I confess.
As a Reserve IDF soldier, I may have been guilty of not defending my country. “Come and arrest me, Benny Gantz,” but I feel safe that at the age of 69, I will be ignored.
The incident occurred 23 years ago, during the “First” Intifada, a misnomer for the 27-year terrorist campaign launched by Yasser Arafat and another chapter in the century-old anti-Zionist war.
I was escorting a tourist bus on the hilly curves of Beit Jala, a village that is part of the Bethlehem region.
The Intifada had reached the stage of massive rock-throwing and firebombings of army and civilian vehicles.
The IDF really was prepared to fight armies but not rock throwers. How do you defend citizens against rock-throwers, many of them children?
The military’s R & D geniuses came up with the “Hatzatzit” (gravel maker), a tank-like machine that ground up rocks and, in an “eye-for-an-eye” fashion, sprayed protesters with pebbles.
They were used against large-scale demonstrations but were not available for every rock-throwing incident in Judea and Samaria.
Rocks are the same as bullets in that they are projectiles that can kill, but when you shoot an M-16 rifle, you are almost certain of scaring the daylights out of someone several hundred feet away, or injuring, if not killing him. It is not a hunting rifle, it is used to defend civilians and soldiers from being killed.
Thrown rocks can be deadly, as we know too well. Many Jewish babies and adults have been killed by the impact of a rock through a car windshield, or by a fatal crash caused by a hurdled rock.
That is the ultimate goal of the rock-throwers nowadays. But in 1990, it was more of a symbol of defiance and a challenge to soldiers. The Arabs had stones. The soldiers had guns. That was not seen as a fair fight, but it’s never a fair fight when a Jew wins.
And how about an eight-year-old who back then had no intention to kill.
I remember when I was eight years old, on a snowy day in Baltimore. Our next-door neighbor’s grandson, a neighborhood mischief-maker, led the charge to pelt passing cars with snowballs. I wanted to be accepted by my buddies, so I joined in.
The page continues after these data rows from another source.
-- ==== Sys2Proof/Machine/Compose.lean ====
section
/-! DEFINITION. The composition record: its loading and its checks (14 R359–R362, 15 R404, 19 R475). -/

namespace Sys2Proof.Machine

/-! ### The checks of Table HI-5A (R360, R362) -/

/-- ENTRIES of a record. -/
def recEntries (rec : List Byte) : Nat := field (wordAt rec 0) 0 13

/-- Function of an entry. -/
def entFn (e : List Byte) : Nat := field (wordAt e 0) 52 12

/-- Reserved bits of the node part and of the port table that are set. -/
def headReserved (rec : List Byte) : Bool :=
  field (wordAt rec 0) 13 3 != 0 || wordAt rec 0x20 != 0 || wordAt rec 0x28 != 0 || wordAt rec 0x30 != 0 ||
    field (wordAt rec 0x38) 32 32 != 0 || (List.range 8).any fun p => natAt rec (0x44 + 32 * p) 12 != 0

/-- Reserved bits of a function entry that are set. -/
def entReserved (e : List Byte) : Bool :=
  field (wordAt e 0) 45 7 != 0 || field (wordAt e 0) 11 21 != 0 || field (wordAt e 8) 0 3 != 0 ||
    field (wordAt e 16) 13 31 != 0 || field (wordAt e 24) 43 5 != 0 || field (wordAt e 24) 0 22 != 0 ||
    natAt e 32 32 != 0

/-- Reason FORMAT. -/
def recMalformed (rec : List Byte) (len : Nat) : Bool :=
  let n := recEntries rec
  field (wordAt rec 0) 32 32 != 0x434F4D50 || field (wordAt rec 0) 16 16 != 1 || n == 0 || decide (4096 < n) ||
    len != 0x140 + 64 * n || headReserved rec || (compEntries rec).any entReserved

/-- The record's CRC-32C, with its own four bytes taken as zero. -/
def recCrc (rec : List Byte) : Nat := crc32c (rec.take 0x38 ++ [0, 0, 0, 0] ++ rec.drop 0x3C)

/-- Whether a list of numbers rises strictly. -/
def rising : List Nat → Bool
  | a :: b :: r => decide (a < b) && rising (b :: r)
  | _ => true

/-- Whether two stile ranges overlap. -/
def stilesOverlap (a b : List Byte) : Bool :=
  decide (entStileFirst a < entStileFirst b + entStileCount b) && decide (entStileFirst b < entStileFirst a + entStileCount a) &&
    entStileCount a != 0 && entStileCount b != 0

/-- Whether some two ranges of a list overlap. -/
def anyOverlap : List (List Byte) → Bool
  | a :: r => r.any (stilesOverlap a) || anyOverlap r
  | [] => false

/-- The first reason of Table HI-5A that applies to a record read with a length; 0 where it is accepted. -/
def State.compReason (s : State) (rec : List Byte) (len : Nat) : Nat :=
  let es := compEntries rec
  let base := wordAt rec 0x10
  let size := wordAt rec 0x18
  if recMalformed rec len then 1
  else if recCrc rec ≠ field (wordAt rec 0x38) 0 32 then 2
  else if !rising (es.map entFn) then 3
  else if decide (2015 < (es.map entT1).sum) then 4
  else if anyOverlap es || es.any fun e => decide (16384 < entStileFirst e + entStileCount e) then 5
  else if decide (s.fabric.residents < (es.map entResident).sum + 2) || decide (s.fabric.ctxCount < (es.map entSpilled).sum) then 6
  else if decide (s.flashRoom < (es.map entFlash).sum * 2 ^ 30) then 7
  else if base % 4096 ≠ 0 || size % 4096 ≠ 0 || decide (2 ^ 64 < base + size) then 8
  else if !(es.map entFn).contains 0 then 9
  else 0

/-! ### LOAD (R359, R475) -/

/-- The longest record: 4,096 entries. -/
def recTop : Nat := 0x140 + 64 * 4096

/-- A write of LOAD to CP_CTRL: in the composition step, while no other is under way, the record is read at the address and
length held. `domains` is the routing table that comes with the composition (R404). -/
def State.compLoad (s : State) (domains : List Domain) : State :=
  let c := s.host.comp
  if s.power.step ≠ 7 || c.busy then { s with host := { s.host with comp := { c with loadIgnored := bump c.loadIgnored 1 } } }
  else
    let rec_ := memReadBytes s.hostMem c.recAddr.toNat (min c.recLen.toNat recTop)
    { s with
      host := { s.host with comp := { c with
        loading := some rec_, busy := true, done := false, accepted := false, record := none } }
      faults := { s.faults with domains := domains } }

/-- COMPOSITION_LOAD. -/
def execCompositionLoad (host : HostBytes) (domains : List DomainRec) (s : State) : Host.Outcome State Fault Refusal :=
  .next ((s.hostSets host).compLoad (domains.map fun d =>
    { shard := d.shard, node0 := d.node0, node1 := d.node1, w0 := 0, w1 := 0, solo := false }))

/-- COMPOSITION_CHECK_DONE: the shepherd reports the outcome; an accepted record is in force. -/
def execCompositionCheckDone (s : State) : Host.Outcome State Fault Refusal :=
  let c := s.host.comp
  .next (match c.loading with
    | none => s
    | some rec_ =>
      let r := s.compReason rec_ c.recLen.toNat
      let ok := r == 0
      { s with host := { s.host with comp := { c with
          loading := none, busy := false, done := true, accepted := ok, reason := r
          record := if ok then some rec_ else none } } })

end Sys2Proof.Machine
end

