/-- The life cycle moves only along Table BT-3: a step from a state whose fuse records are sound gives such a state again,
with the life-cycle state it had or one that Table BT-3 leads to from it. -/
def Obligations.StepFollowsTableBT3 : Prop :=
  ∀ s t : State, s.test.sound = true → step s = .next t →
    t.test.sound = true ∧ (t.test.lc = s.test.lc ∨ LcState.next s.test.lc t.test.lc = true)

/-- At reset both memories are canonical, the fuse records are sound, and no command waits. -/
def Obligations.ResetIsSound : Prop :=
  State.reset.memoryOk = true ∧ State.reset.test.sound = true ∧ State.reset.pending = []

/-- TICK changes at tick edges, in the boot sequence, at resets and by what the register writes bring about, and nowhere
else. -/
def Obligations.TickChangesAtEdgesBootAndResets : Prop :=
  ∀ (c : Instr) (s t : State), exec c s = .next t →
    match c with
    | .tickEdge .. | .pwrGoodRise .. | .coldReset | .warmReset | .bootStepComplete .. | .smbusWrite ..
    | .dbMemDataWrite .. | .registerWrite .. => True
    | _ => t.tick.count = s.tick.count

/-! ### Ticks, their sources, and the PTP clock -/

/-- The windows of a tick come in the order of Table TK-3: while the node ticks, INGEST_START after the boundary, INGEST_END
after ingest, EGRESS_WINDOW_START after the work, GUARD_PHASE_START after egress, each with the phase that it names and with
TICK as it was; the guard phase takes the slack of the tick, which the work of the tick left before 980 µs. -/
def Obligations.WindowsFollowThePhaseMap : Prop :=
  ∀ (s : State) (lastEndNs : Nat), s.ticking = true →
    (s.tick.phase = .boundary →
      ∃ t, exec .ingestStart s = .next t ∧ t.tick.phase = .ingest ∧ t.tick.count = s.tick.count) ∧
    (s.tick.phase = .ingest →
      ∃ t, exec .ingestEnd s = .next t ∧ t.tick.phase = .work ∧ t.tick.count = s.tick.count) ∧
    (s.tick.phase = .work →
      ∃ t, exec .egressWindowStart s = .next t ∧ t.tick.phase = .egress ∧ t.tick.count = s.tick.count) ∧
    (s.tick.phase = .egress →
      ∃ t, exec (.guardPhaseStart lastEndNs) s = .next t ∧ t.tick.phase = .guard ∧ t.tick.count = s.tick.count ∧
        t.tick.slackNow = some ((s.mapNs 980 - lastEndNs) / 1000))

/-- TICK_EDGE begins a tick in its boundary phase, with TICK advanced by one or, where the source of the edge announces a
number at or after that in serial order, with that number. -/
def Obligations.TickEdgeAdvancesTick : Prop :=
  ∀ (s : State) (atNs : Nat), s.power.clocksStopped = false →
    (s.ticking = true ∨ s.power.step = 0x07 ∨ s.inHold = true) →
    ∃ t, exec (.tickEdge atNs) s = .next t ∧ t.tick.phase = .boundary ∧
      (match s.sourceEdge s.nextSource with
       | some (k, _) =>
         t.tick.count = if seqLe (s.tick.count + 1) k then k else s.tick.count + 1
       | none => t.tick.count = s.tick.count + 1)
Bam! I hit a guy’s side window head-on. Bull’s-eye. I was exhilarated. I showed my “friends” I could do it.
I was less exhilarated when the driver slammed the brakes and angrily burst out of the car to chase after us.
He didn’t call the police. Worse than that, we got a nasty response from our parents.
There is no comparison between my childhood incident and the Arab hatred of Jews. After all, I did not hate the driver. But you could compare my pelting a snow ball with the rocks pelted by one eight-year-old Arab, 20-some years ago. The Arabs had not yet educated their small children to murder Jews. They only encouraged them to harass Jews.
That’s what they did when I was escorting that tourist bus.
I was toting an M-16 semi-automatic. My cartridge had one rubber bullet. That was all the ammunition I was allowed to use on stone-throwers. After that first bullet, the others were live. A rubber bullet can kill but usually does not. A live bullet usually kills or injures, unless you’re a bad shot.
As usual, without warning, a rock smashed into a side window of the bus.
The driver stopped, and I rushed out, with my rifle aiming in the air. I saw an eight-year-old running away, his back to me.
I raised my weapon and aimed.
Twenty years later, our son was a combat soldier in the Golani Brigade. If it were him in my place, I would have said: “Shoot him. Kill him. If you don’t get rid of him now, the blood of ‘who knows many Jews’ will be on your hands in 20 years when he becomes a full-grown terrorist. My son, this Is Israel and not the diaspora. Pull the trigger.”
I aimed the rifle at the fleeing boy’s head.
Twenty-two years later, my second son was serving in a Tank Brigade. If he had been in Beit Jala, would I have told him: “My son, don’t do it. How can you shoot an eight-year-old in the back? So he threw a rock. So what? Remember the snowball I threw?”